Below us a swirl of water broke into mirth, instantly suppressed. We could see the Lizzie now. The ripples slipped round her to the tune of they-'avn't-found-'im-yet, they-'avn't-found-'im-yet-they 'avn't. The skipper and crew rose, fumbling at his feet for a rope. There did not seem to be much of the Lizzie. She was but a little raft to drift out on those tides which move among the stars. "Now's your chance," said her crew, and I took it, on all fours. The last remnant of London was then pushed from us with a pole. We were launched on night, which had begun its ebb towards morning.
The punt sidled away obliquely for mid-stream. I stood at one end of it. The figure of Charon could be seen at the other, of long acquaintance with this passage, using his sweep with the indifference of habitude. Perhaps it was not Charon. Yet there was some obstruction to the belief that we were bound for no more than the steamer Aldebaran, anchored in Bugsby's Reach. From the low deck of the barge it was surprising that the River, whose name was Night, was content with the height to which it had risen. Perhaps it was taking its time. It might soon receive an influx from space, rise then in a silent upheaval, and those low shadows that were London, even now half foundered, would at once go. This darkness was an irresponsible power. It was the same flood which had sunk Knossos and Memphis. It was tranquil, indifferent, knowing us not, reckoning us all one with the Sumerians. They were below it. It had risen above them. Now the time had come when it was laving the base of London.

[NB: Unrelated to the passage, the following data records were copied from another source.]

namespace W15
open Wit
def goodBlock : List Byte := zeroBlock
def rec9 : State := { up with upd := { up.upd with openSize := 3*4096, regionS := [(0,goodBlock),(1,goodBlock),(2,goodBlock)] } }
def withWin (s : State) (b : List Byte) : State := (indexed (leWords 1024 b)).foldl (fun (s:State) e => s.wr (A.PLT_MBX_BLOCK e.1) e.2) s
def hdr : List Byte := 
  let c := leBytes 4 0x544C5059 ++ leBytes 2 1 ++ leBytes 2 256 ++ leBytes 4 77 ++ leBytes 2 3 ++ leBytes 2 0 ++ leBytes 4 12288 ++ leBytes 4 4092 ++ leBytes 4 256 ++ leBytes 2 13 ++ leBytes 2 32 ++ leBytes 4 0x9640 ++ leBytes 2 1
  let c := c ++ List.replicate (4092 - c.length) 0#8
  c ++ leBytes 4 (crc32c c)
def SS0 : List State := [ up, up.put F.PLT_STAGE_STATE 1, (withWin (rec9.put F.PLT_STAGE_STATE 1) goodBlock).wr A.PLT_MBX_ARG 4096#32,
  (withWin ({ rec9 with upd := {rec9.upd with regionS := []}}.put F.PLT_STAGE_STATE 1) goodBlock).wr A.PLT_MBX_ARG 4096#32,
  (withWin (rec9.put F.PLT_STAGE_STATE 1) goodBlock).wr A.PLT_MBX_ARG 0#32,
  (withWin ({ rec9 with upd := {rec9.upd with regionS := []}}.put F.PLT_STAGE_STATE 1) hdr).wr A.PLT_MBX_ARG 0#32,
  (withWin ((rec9.put F.PLT_STAGE_STATE 1).put F.KEY_ROLLBACK_VALUE 5) hdr).wr A.PLT_MBX_ARG 0#32,
  (rec9.put F.PLT_STAGE_STATE 1).put F.PLT_STAGE_BLOCKS 3,
  up.put F.PLT_STAGE_STATE 3, (up.put F.PLT_STAGE_STATE 3).put F.PLT_STAGE_COPY_PENDING 1,
  { (up.put F.PLT_STAGE_STATE 3).put F.PLT_STAGE_COPY_PENDING 1 with upd := {up.upd with copying := true, inForce := some ⟨5,1,0,2,0,3,[],[],[]⟩, regionS := [(0,goodBlock),(1,goodBlock),(2,goodBlock)]}},
  up.put F.PLT_MBX_STATUS_BUSY 1, (up.put F.PWR_STATUS_STOPPING 1 : State), { (up.put F.PWR_STATUS_STOPPING 1) with pwr := {up.pwr with asked := 5}},
  up.wr A.PLT_MBX_ARG 12288#32, (up.wr A.PLT_MBX_ARG 12288#32).put F.PLT_STAGE_STATE 4, (up.wr A.PLT_MBX_ARG 12289#32),
  { up with upd := {up.upd with op := some (.openErase 3)}}, { up with upd := {up.upd with op := some (.program 0 hdr)}}, { up with upd := {up.upd with op := some (.program 2 hdr)}},
  { up with upd := {up.upd with op := some .cancel}}, { up with upd := {up.upd with op := some .record}},
  { rec9 with upd := {rec9.upd with proving := true}}, ({ rec9 with upd := {rec9.upd with proving := true}}).put F.PLT_STATUS_STATE 5,
  { up with plt := {up.plt with fromS := true}} ]
def rcC : List Byte := patch (List.replicate 512 0#8 ++ legD) [(0x1C,2,1),(256,1,1),(264,4,512),(268,4,512)]
def rcS : State := let s := (List.range 12).foldl (fun (s : State) c => s.put (F.ENG_ROLE_AT_SHED c) 1) (live.put F.PLT_STAGE_STATE 3)
  { s with upd := { s.upd with regionS := [(0, rcC)], inForce := some ⟨5,1,0,2,0,3,[],[],[]⟩ } }
def l1_ : List State := SS0 ++ [rcS, rcS.put F.ENG_RECUT_CTRL_ALLOW_SINGLE_BLANK 1]
def bad4 : List Byte := List.replicate 4096 0#8
def q2_1 : State := { up with upd := {up.upd with op := some (.openErase 3)}}
def q2_2 : State := { up with upd := {up.upd with op := some (.program 0 bad4)}}
def q2_4 : State := { up with upd := {up.upd with op := some .cancel}}
def q2_5 : State := { up with upd := {up.upd with op := some .record}}
def q2_6 : State := { up with upd := {up.upd with proving := true}}
theorem witness_MailboxCommands :
    (∃ (s : State) (m : Master), MbxReady s m ∧ s.isSet F.PLT_STAGE_COPY_PENDING = true ∧ s.upd.copying = false) ∧
    (∃ (s : State) (m : Master), MbxReady s m ∧ s.isSet F.PLT_STAGE_COPY_PENDING = true ∧ s.upd.copying = true) ∧
    (∃ (s : State) (m : Master) (c : Nat) (l : List Nat), MbxReady s m ∧ s.stage = 3 ∧ s.recutRefusal s.contentS = 0 ∧ s.moveOrder s.contentS = c :: l ∧ 1 ≤ c ∧ c ≤ 12) ∧
    (∃ (s : State) (m : Master), MbxReady s m ∧ s.isSet F.PLT_STAGE_COPY_PENDING = false) ∧
    (∃ (s : State) (m : Master), MbxReady s m ∧ s.stage ≠ 0 ∧ s.sInUse = false) ∧
    (∃ (s : State) (m : Master), MbxReady s m ∧ s.stage = 1 ∧ s.get F.PLT_STAGE_BLOCKS = s.upd.openSize / 4096) ∧
    (∃ (s : State) (m : Master), MbxReady s m ∧ s.stage = 1 ∧ s.get F.PLT_STAGE_BLOCKS ≠ s.upd.openSize / 4096) ∧
    (∃ (s : State) (m : Master), MbxReady s m ∧ s.stage = 3 ∧ s.recutRefusal s.contentS ≠ 0) ∧
    (∃ (s : State) (m : Master), MbxReady s m ∧ (s.stage = 0 ∨ s.sInUse = true)) ∧
    (∃ (s : State) (m : Master), MbxReady s m ∧ s.stage = 1 ∧ (BitVec.toNat (s.rd A.PLT_MBX_ARG) % 4096 ≠ 0 ∨ s.upd.openSize ≤ BitVec.toNat (s.rd A.PLT_MBX_ARG))) ∧
    (∃ (s : State) (m : Master), MbxReady s m ∧ (s.stage = 0 ∨ s.stage = 3 ∨ s.stage = 4) ∧ s.sInUse = false ∧ BitVec.toNat (s.rd A.PLT_MBX_ARG) % 4096 = 0 ∧ blockCountOk (BitVec.toNat (s.rd A.PLT_MBX_ARG) / 4096) = true) ∧
    (∃ (s : State) (m : Master), MbxReady s m ∧ (s.stage = 0 ∨ s.stage = 3 ∨ s.stage = 4) ∧ s.sInUse = false ∧ (BitVec.toNat (s.rd A.PLT_MBX_ARG) % 4096 ≠ 0 ∨ blockCountOk (BitVec.toNat (s.rd A.PLT_MBX_ARG) / 4096) = false)) ∧
    (∃ (s : State) (m : Master), MbxReady s m ∧ s.stage ≠ 3) ∧
    (∃ (s : State) (m : Master), MbxReady s m ∧ s.stage ≠ 1) ∧
    (∃ (s : State) (m : Master) (c : Instr), c ∈ [Instr.mbxOpen m, Instr.mbxBlock m, Instr.mbxProof m, Instr.mbxRecut m, Instr.mbxCancel m, Instr.mbxCopy m] ∧ s.gate m A.PLT_MBX_CMD = Gate.pass ∧ s.isSet F.PLT_MBX_STATUS_BUSY = false ∧ s.stopping 5 = true) ∧
    (∃ (s : State) (m : Master), MbxReady s m ∧ (s.stage = 1 ∨ s.stage = 2 ∨ s.sInUse = true)) ∧
    (∃ (s : State) (m : Master) (c : Instr), c ∈ [Instr.mbxOpen m, Instr.mbxBlock m, Instr.mbxProof m, Instr.mbxRecut m, Instr.mbxCancel m, Instr.mbxCopy m] ∧ s.gate m A.PLT_MBX_CMD = Gate.pass ∧ s.isSet F.PLT_MBX_STATUS_BUSY = true) :=
  ⟨⟨(l1_.getD 9 up), Master.pcie, by decide +kernel⟩,
   ⟨(l1_.getD 10 up), Master.pcie, by decide +kernel⟩,
   ⟨(l1_.getD 25 up), Master.pcie, 1, [2, 3, 4, 5, 6, 7, 8, 9, 10, 11, 12], by decide +kernel⟩,
   ⟨(l1_.getD 0 up), Master.pcie, by decide +kernel⟩,
   ⟨(l1_.getD 1 up), Master.pcie, by decide +kernel⟩,
   ⟨(l1_.getD 1 up), Master.pcie, by decide +kernel⟩,
   ⟨(rec9.put F.PLT_STAGE_STATE 1), Master.pcie, by decide +kernel⟩,
   ⟨(l1_.getD 8 up), Master.pcie, by decide +kernel⟩,
   ⟨(l1_.getD 0 up), Master.pcie, by decide +kernel⟩,
   ⟨(l1_.getD 1 up), Master.pcie, by decide +kernel⟩,
   ⟨(l1_.getD 14 up), Master.pcie, by decide +kernel⟩,
   ⟨(l1_.getD 0 up), Master.pcie, by decide +kernel⟩,
   ⟨(l1_.getD 0 up), Master.pcie, by decide +kernel⟩,
   ⟨(l1_.getD 0 up), Master.pcie, by decide +kernel⟩,
   ⟨(l1_.getD 13 up), Master.pcie, Instr.mbxOpen Master.pcie, by decide +kernel⟩,
   ⟨(l1_.getD 1 up), Master.pcie, by decide +kernel⟩,
   ⟨(l1_.getD 11 up), Master.pcie, Instr.mbxOpen Master.pcie, by decide +kernel⟩⟩
theorem witness_MailboxEnds :
    (∃ (s : State) (f : Nat × Nat), s.upd.proving = true ∧ s.proofCheck = some f) ∧
    (∃ (s : State), (s.upd.copying = false ∨ s.stopping 5 = true)) ∧
    (∃ (s : State), s.upd.proving = false) ∧
    (∃ (s : State), s.upd.op = some FlashOp.record) ∧
    (∃ (s : State), s.upd.op = some FlashOp.cancel) ∧
    (∃ (s : State) (i : Nat) (b : List Byte), s.upd.op = some (FlashOp.program i b)) ∧
    (∃ (s : State) (n : Nat), s.upd.op = some (FlashOp.openErase n)) ∧
    (∃ (s : State), s.upd.op = none) :=
  ⟨⟨q2_6, (3, 0), by decide +kernel⟩,
   ⟨up, by decide +kernel⟩,
   ⟨up, by decide +kernel⟩,
   ⟨q2_5, by decide +kernel⟩,
   ⟨q2_4, by decide +kernel⟩,
   ⟨q2_2, 0, bad4, by decide +kernel⟩,
   ⟨q2_1, 3, by decide +kernel⟩,
   ⟨up, by decide +kernel⟩⟩
def winOf (s : State) (ws : List Word) (u : Word) : State :=
  ((indexed ws).foldl (fun (s : State) e => s.wr (A.PLT_MBX_BLOCK e.1) e.2) s).wr (A.PLT_MBX_BLOCK 1023) u
def hd : List Byte :=
  leBytes 4 0x544C5059 ++ leBytes 2 1 ++ leBytes 2 256 ++ leBytes 4 77 ++ leBytes 2 3 ++ leBytes 2 0 ++ leBytes 4 12288 ++ leBytes 4 4092 ++ leBytes 4 256 ++ leBytes 2 13 ++
    leBytes 2 32 ++ leBytes 4 0x9640 ++ leBytes 2 1 ++ [0, 0]
def hdBlock : List Byte := padded hd 990604406
theorem hd_ok : blockOk hdBlock = true := by
  rw [hdBlock, padded_ok hd (crcRun 0x1EDC6F41 hd 0xFFFFFFFF) _ 990604406 _ (by decide) rfl (by decide +kernel) rfl (by decide +kernel) (by decide)]; rfl
def wa : State := (winOf (rec9.put F.PLT_STAGE_STATE 1) [] 2805094510#32).wr A.PLT_MBX_ARG 4096#32
def wb : State := (winOf (({ rec9 with upd := { rec9.upd with regionS := [] } } : State).put F.PLT_STAGE_STATE 1) [] 2805094510#32).wr A.PLT_MBX_ARG 4096#32
def wc : State := (winOf ((rec9.put F.PLT_STAGE_STATE 1).put F.KEY_ROLLBACK_VALUE 5) (leWords 10 hd) 990604406#32).wr A.PLT_MBX_ARG 0#32
def wd : State := (winOf (rec9.put F.PLT_STAGE_STATE 1) [] 2805094510#32).wr A.PLT_MBX_ARG 0#32
def we : State := rec9.put F.PLT_STAGE_STATE 1
theorem wa_win : wa.mbxWindow = zeroBlock := window_padded wa 0 [] _ (by decide) (by decide +kernel) (by decide +kernel) rfl (by decide +kernel)
theorem wb_win : wb.mbxWindow = zeroBlock := window_padded wb 0 [] _ (by decide) (by decide +kernel) (by decide +kernel) rfl (by decide +kernel)
theorem wc_win : wc.mbxWindow = hdBlock := window_padded wc 10 hd _ (by decide) (by decide +kernel) (by decide +kernel) rfl (by decide +kernel)
theorem wd_win : wd.mbxWindow = zeroBlock := window_padded wd 0 [] _ (by decide) (by decide +kernel) (by decide +kernel) rfl (by decide +kernel)
theorem we_win : we.mbxWindow = padded [] 0 := window_padded we 0 [] _ (by decide) (by decide +kernel) (by decide +kernel) rfl (by decide +kernel)
theorem witness_MailboxBlockAgain : ∃ (s : State) (m : Master) (x : List Byte), MbxReady s m ∧ s.stage = 1 ∧ BitVec.toNat (s.rd A.PLT_MBX_ARG) % 4096 = 0 ∧ BitVec.toNat (s.rd A.PLT_MBX_ARG) < s.upd.openSize ∧ blockOk s.mbxWindow = true ∧ (if BitVec.toNat (s.rd A.PLT_MBX_ARG) / 4096 = 0 then headerCheck (List.take 4092 s.mbxWindow) (s.get F.GLB_ID_REVISION) (s.upd.openSize / 4096) else none) = none ∧ (BitVec.toNat (s.rd A.PLT_MBX_ARG) / 4096 = 0 → s.get F.KEY_ROLLBACK_VALUE ≤ leAt s.mbxWindow 12 2) ∧ kvGet s.upd.regionS (BitVec.toNat (s.rd A.PLT_MBX_ARG) / 4096) = some x :=
  ⟨wa, Master.pcie, zeroBlock, by decide +kernel, by decide +kernel, by decide +kernel, by decide +kernel, by rw [wa_win]; exact zeroBlock_ok,
    if_neg (by decide +kernel), fun h => absurd h (by decide +kernel), by rw [show (wa.rd A.PLT_MBX_ARG).toNat / 4096 = 1 by decide +kernel]; rfl⟩
theorem witness_MailboxBlockNew : ∃ (s : State) (m : Master), MbxReady s m ∧ s.stage = 1 ∧ BitVec.toNat (s.rd A.PLT_MBX_ARG) % 4096 = 0 ∧ BitVec.toNat (s.rd A.PLT_MBX_ARG) < s.upd.openSize ∧ blockOk s.mbxWindow = true ∧ (if BitVec.toNat (s.rd A.PLT_MBX_ARG) / 4096 = 0 then headerCheck (List.take 4092 s.mbxWindow) (s.get F.GLB_ID_REVISION) (s.upd.openSize / 4096) else none) = none ∧ (BitVec.toNat (s.rd A.PLT_MBX_ARG) / 4096 = 0 → s.get F.KEY_ROLLBACK_VALUE ≤ leAt s.mbxWindow 12 2) ∧ kvGet s.upd.regionS (BitVec.toNat (s.rd A.PLT_MBX_ARG) / 4096) = none :=
  ⟨wb, Master.pcie, by decide +kernel, by decide +kernel, by decide +kernel, by decide +kernel, by rw [wb_win]; exact zeroBlock_ok,
    if_neg (by decide +kernel), fun h => absurd h (by decide +kernel), by decide +kernel⟩
theorem witness_MailboxBlockRollback : ∃ (s : State) (m : Master), MbxReady s m ∧ s.stage = 1 ∧ BitVec.toNat (s.rd A.PLT_MBX_ARG) % 4096 = 0 ∧ BitVec.toNat (s.rd A.PLT_MBX_ARG) < s.upd.openSize ∧ blockOk s.mbxWindow = true ∧ (if BitVec.toNat (s.rd A.PLT_MBX_ARG) / 4096 = 0 then headerCheck (List.take 4092 s.mbxWindow) (s.get F.GLB_ID_REVISION) (s.upd.openSize / 4096) else none) = none ∧ BitVec.toNat (s.rd A.PLT_MBX_ARG) / 4096 = 0 ∧ leAt s.mbxWindow 12 2 < s.get F.KEY_ROLLBACK_VALUE :=
  ⟨wc, Master.pcie, by decide +kernel, by decide +kernel, by decide +kernel, by decide +kernel, by rw [wc_win]; exact hd_ok,
    by rw [wc_win, if_pos (by decide +kernel)]; decide +kernel, by decide +kernel, by rw [wc_win]; decide +kernel⟩
theorem witness_MailboxBlockHeader : ∃ (s : State) (m : Master) (f : Nat × Nat), MbxReady s m ∧ s.stage = 1 ∧ BitVec.toNat (s.rd A.PLT_MBX_ARG) % 4096 = 0 ∧ BitVec.toNat (s.rd A.PLT_MBX_ARG) < s.upd.openSize ∧ blockOk s.mbxWindow = true ∧ (if BitVec.toNat (s.rd A.PLT_MBX_ARG) / 4096 = 0 then headerCheck (List.take 4092 s.mbxWindow) (s.get F.GLB_ID_REVISION) (s.upd.openSize / 4096) else none) = some f :=
  ⟨wd, Master.pcie, (2, 0), by decide +kernel, by decide +kernel, by decide +kernel, by decide +kernel, by rw [wd_win]; exact zeroBlock_ok,
    by rw [wd_win, if_pos (by decide +kernel)]; decide +kernel⟩
theorem witness_MailboxBlockBad : ∃ (s : State) (m : Master), MbxReady s m ∧ s.stage = 1 ∧ BitVec.toNat (s.rd A.PLT_MBX_ARG) % 4096 = 0 ∧ BitVec.toNat (s.rd A.PLT_MBX_ARG) < s.upd.openSize ∧ blockOk s.mbxWindow = false :=
  ⟨we, Master.pcie, by decide +kernel, by decide +kernel, by decide +kernel, by decide +kernel, by rw [we_win, zeros_ok _ (by decide)]; rfl⟩
def copying : State :=
  { (up.put F.PLT_STAGE_STATE 3).put F.PLT_STAGE_COPY_PENDING 1 with upd := { up.upd with copying := true, inForce := some ⟨5,1,7,2,0,1,[],[9],[]⟩, regionS := [(0, zeroBlock)] } }
theorem copying_ok : ∀ (i : Nat), i < copying.bootRec.sBlocks → blockOk ((regionBlocks copying.upd.regionS copying.bootRec.sBlocks).getD i []) = true := by
  intro i hi
  have h0 : i = 0 := by
    have : copying.bootRec.sBlocks = 1 := rfl
    omega
  subst h0
  exact zeroBlock_ok
theorem witness_MailboxCopyTorn : ∃ (s : State) (i : Nat), s.upd.copying = true ∧ s.stopping 5 = false ∧ (∀ (i : Nat), i < s.bootRec.sBlocks → blockOk ((regionBlocks s.upd.regionS s.bootRec.sBlocks).getD i []) = true) ∧ i < s.bootRec.sBlocks := ⟨copying, 0, rfl, by decide +kernel, copying_ok, by decide⟩
theorem witness_MailboxCopyWhole : ∃ (s : State) (b : Nat), s.upd.copying = true ∧ s.stopping 5 = false ∧ (∀ (i : Nat), i < s.bootRec.sBlocks → blockOk ((regionBlocks s.upd.regionS s.bootRec.sBlocks).getD i []) = true) ∧ b < s.bootRec.sBlocks := ⟨copying, 0, rfl, by decide +kernel, copying_ok, by decide⟩
end W15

The crew cried out to us that over there was the entrance to the West India Dock. We knew that place in another life. But should Charon joke with us? We saw only chaos, in which the beams from a reputed city glimmered without purpose.

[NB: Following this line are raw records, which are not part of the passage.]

-- ==== Sys2Proof/Config.lean ====
section
/-! DEFINITION. What whoever instantiates the block fixes (R7), as plain data, and the free values the spec leaves open.

The parameters are a record that State carries and no step changes (log 2), so a statement about every state holds
for every value of every OPEN parameter. The `opaque` constants have no body: nothing can be proved of their values. -/

namespace Sys2Proof

/-- One glyph record (R59). The two offsets are signed 8-bit values. -/
structure Glyph where
  width        : Byte
  height       : Byte
  xAdvance     : Byte
  xOffset      : BitVec 8
  yOffset      : BitVec 8
  bitmapOffset : BitVec 16
  deriving DecidableEq, Repr

/-- One font record of `FONT_ROM` (R59). `bitmapLen` is the length of `bitmap`; `yAdvance` is read by no operation. -/
structure Font where
  first    : BitVec 16
  last     : BitVec 16
  yAdvance : Byte
  glyphs   : List Glyph
  bitmap   : List Byte
  deriving DecidableEq, Repr

/-- The topics of the initialisation body that R210 orders. -/
inductive InitTopic where
  | unlock | clockDivider | multiplexRatio | offsets | remapDualCom
  | vsl | contrast | precharge | vcomh | normalMode | fullPanel
  deriving DecidableEq, Repr

/-- One item of `INIT_BODY`: `CMD(byte)` or `DAT(byte)` (R210), with the topic it belongs to, if it is one of the
spec's topics (R211's third column; log 19). -/
structure InitItem where
  isData : Bool
  byte   : Byte
  topic  : Option InitTopic
  deriving DecidableEq, Repr

/-- The wire command bytes whose values the source does not print (R97). -/
structure CmdBytes where
  writeRam        : Byte
  modeNormal      : Byte
  modeInverted    : Byte
  modeForceOn     : Byte
  modeForceOff    : Byte
  sleepOn         : Byte
  sleepOff        : Byte
  displayOn       : Byte
  setContrast     : Byte
  setBrightness   : Byte
  setGrayTable    : Byte
  enableGrayTable : Byte
  defaultGray     : Byte
  exitPartial     : Byte
  deriving DecidableEq, Repr

/-- The four window values PUSH programs (`FULL_WINDOW`, R7, R240). -/
structure WindowBytes where
  startCol : Byte
  endCol   : Byte
  startRow : Byte
  endRow   : Byte
  deriving DecidableEq, Repr

/-- Which `AA_LINE_FN` the hardware has (R140): the reference instance of R141, or any instance at all, of which
R140 (b) and (f) are assumed and nothing else (log 12). -/
inductive AaInstance where
  | reference | anyInstance
  deriving DecidableEq, Repr

/-- The parameters of R7 that are not fixed by the source. `ASSET_BYTES` is the length of `asset`, `N_FONTS` that of
`fontRom`. -/
structure Config where
  fbBytes    : Nat
  asset      : List Byte
  fontRom    : List Font
  panelWPx   : Nat
  panelHPx   : Nat
  fullWindow : WindowBytes
  tStabMs    : Nat
  cmd        : CmdBytes
  initBody   : List InitItem
  hasAaLine  : Bool
  aaLine     : AaInstance
  deriving DecidableEq, Repr

/-- FREE VALUE. `PSTATE` after the n-th free draw: "any one of RESET, ASLEEP, AWAKE" after a failed transmit
(R203, U8; log 10). -/
opaque Config.freePState : Nat → PState

/-- FREE VALUE. `MODE` after the n-th free draw: "any one of the four modes" after a failed transmit (R203, U8; log 10). -/
opaque Config.freeMode : Nat → Mode

/-- The five arguments of `AA_LINE_FN` and the two registers it may depend on (R140 (f)). -/
structure AaArgs where
  x0 : Nat
  y0 : Nat
  x1 : Nat
  y1 : Nat
  b  : Nibble
  w  : Nat
  h  : Nat
  deriving DecidableEq, Repr

/-- A pixel and the level written there. -/
abbrev LevelPixel := (Int × Int) × Nibble

/-- R140 (f): given its arguments, a function of the framebuffer depends on no byte but those its own pixel writes lie
in, that is on the bytes it overwrites. A framebuffer is given by how it reads. -/
def readsOnlyWhatItOverwrites (writes : AaArgs → (Nat → Byte) → List LevelPixel) : Prop :=
  ∀ (a : AaArgs) (f g : Nat → Byte),
    (∀ (x y : Nat) (b : Nibble), x < a.w → y < a.h → (((x : Int), (y : Int)), b) ∈ writes a f →
      f ((y * a.w + x) / 2) = g ((y * a.w + x) / 2)) →
    writes a f = writes a g

/-- An instance of `AA_LINE_FN` (R140): the pixel writes it makes through `plot`, in order, of which (f) holds. What (b)
asks is in the type, since the writes are pixels with 4-bit levels. -/
structure AaLineFn where
  writes : AaArgs → (Nat → Byte) → List LevelPixel := fun _ _ => []
  readsOnly : readsOnlyWhatItOverwrites writes := by intro _ _ _ _; rfl
  deriving Inhabited

/-- FREE VALUE. An arbitrary instance of `AA_LINE_FN` (R140, U16; log 12). -/
opaque Config.aaLineFn : AaLineFn

end Sys2Proof
end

The shadow of the master of our black barge pulled at his sweep with a slow confidence that was fearful amid what was sightless and unknown. His pipe glowed, as with the profanity of an immortal to whom eternity and infinity are of the usual significance. Then a red and green eye appeared astern, and there was a steady throbbing as if some monster were in pursuit of us. A tug shaped near us, drew level, and exposed with its fires, as it went ahead, a radiant Lizzie on an area of water that leaped in red flames. The furnace door of the tug was shut, and at once we were blind. "Hold hard," yelled our skipper, and the Lizzie slipped into the turmoil of the tug's wake.
There would be Millwall. The tug and the turmoil had gone. We were alone again in the beyond. There was no sound now but the water spattering under our craft, and the fumbling and infrequent splash of the sweep. Once we heard the miniature bark of a dog, distinct and fine, as though distance had refined it as well as reduced it. We were nearly round the loop the River makes about Millwall, and this unknown region before us was Blackwall Reach by day, and Execution Dock used to be dead ahead. To the east, over the waters, red light exploded fan-wise and pulsed on the clouds latent above, giving them momentary form. It was as though, from the place where it starts, the dawn had been released too soon, and was at once recalled. "The gas works," said the skipper.
Still the slow drift, quite proper to those at large in eternity. But this, I was told, was the beginning of Bugsby's Reach. It was first a premonition, then a doubt, and at last a distinct tremor in the darkness ahead of us. A light appeared, grew nearer, higher, and brighter, and there was a suspicion of imminent mass. "Watch her," warned the skipper. Watch what? There was nothing to watch but the dark and some planets far away, one of them red. The menacing one still grew higher and brighter. It came at us. A wall instantly appeared to overhang us, with a funnel and masts above it, and our skipper's yell was lost in the thunder of a churning propeller. The air shuddered, and a siren hooted in the heavens. A long, dark body seemed minutes going by us, and our skipper's insults were taken in silence by her superior deck. She left us riotous in her wake, and we continued our journey dancing our indignation on the uneasy deck of the Lizzie.
The silent drift recommenced, and we neared a region of unearthly lights and the smell of sulphur, where aerial skeletons, vast and black, and columns and towers, alternately glowed and vanished as the doors of infernal fires were opened and shut. We drew abreast of this phantom place where names and darkness battled amid gigantic ruin. Charon spoke. "They're the coal wharves," he said.
The lights of a steamer rose in the night below the wharves, but it was our own progress which brought them nearer. She was anchored. We made out at last her shape, but at first she did not answer our hail.
"Hullo, Aldebaran," once more roared our captain.
There was no answer. In a minute we should be by her, and too late.